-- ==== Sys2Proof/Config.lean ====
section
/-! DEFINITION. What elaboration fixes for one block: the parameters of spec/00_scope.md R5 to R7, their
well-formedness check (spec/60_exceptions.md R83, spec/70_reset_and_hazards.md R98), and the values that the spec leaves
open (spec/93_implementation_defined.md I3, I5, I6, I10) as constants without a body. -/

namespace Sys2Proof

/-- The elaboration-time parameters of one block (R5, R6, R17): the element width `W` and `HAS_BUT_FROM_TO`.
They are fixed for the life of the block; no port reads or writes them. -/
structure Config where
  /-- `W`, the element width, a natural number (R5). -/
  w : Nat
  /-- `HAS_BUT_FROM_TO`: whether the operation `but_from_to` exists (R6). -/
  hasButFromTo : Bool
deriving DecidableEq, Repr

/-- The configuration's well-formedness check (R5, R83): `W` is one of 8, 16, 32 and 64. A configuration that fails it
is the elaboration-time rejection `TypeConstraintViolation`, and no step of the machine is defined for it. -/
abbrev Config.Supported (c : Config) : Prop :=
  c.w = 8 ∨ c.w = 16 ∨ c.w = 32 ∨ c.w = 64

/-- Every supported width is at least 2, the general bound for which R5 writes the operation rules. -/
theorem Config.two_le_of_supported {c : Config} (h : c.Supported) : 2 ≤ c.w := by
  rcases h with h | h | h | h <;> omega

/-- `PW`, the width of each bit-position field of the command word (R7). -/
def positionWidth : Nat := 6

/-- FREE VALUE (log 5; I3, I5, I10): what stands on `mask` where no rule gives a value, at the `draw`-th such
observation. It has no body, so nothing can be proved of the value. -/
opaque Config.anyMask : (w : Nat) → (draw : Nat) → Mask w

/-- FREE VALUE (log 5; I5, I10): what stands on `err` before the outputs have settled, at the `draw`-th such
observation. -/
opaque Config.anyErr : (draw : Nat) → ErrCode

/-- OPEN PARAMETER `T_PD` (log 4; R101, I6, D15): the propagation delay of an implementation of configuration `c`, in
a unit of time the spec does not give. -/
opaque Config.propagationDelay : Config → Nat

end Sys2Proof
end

* * * * *

* Exercise aim
From the data above, count the lines that contain "operation" and write only that count.

* Written reply
2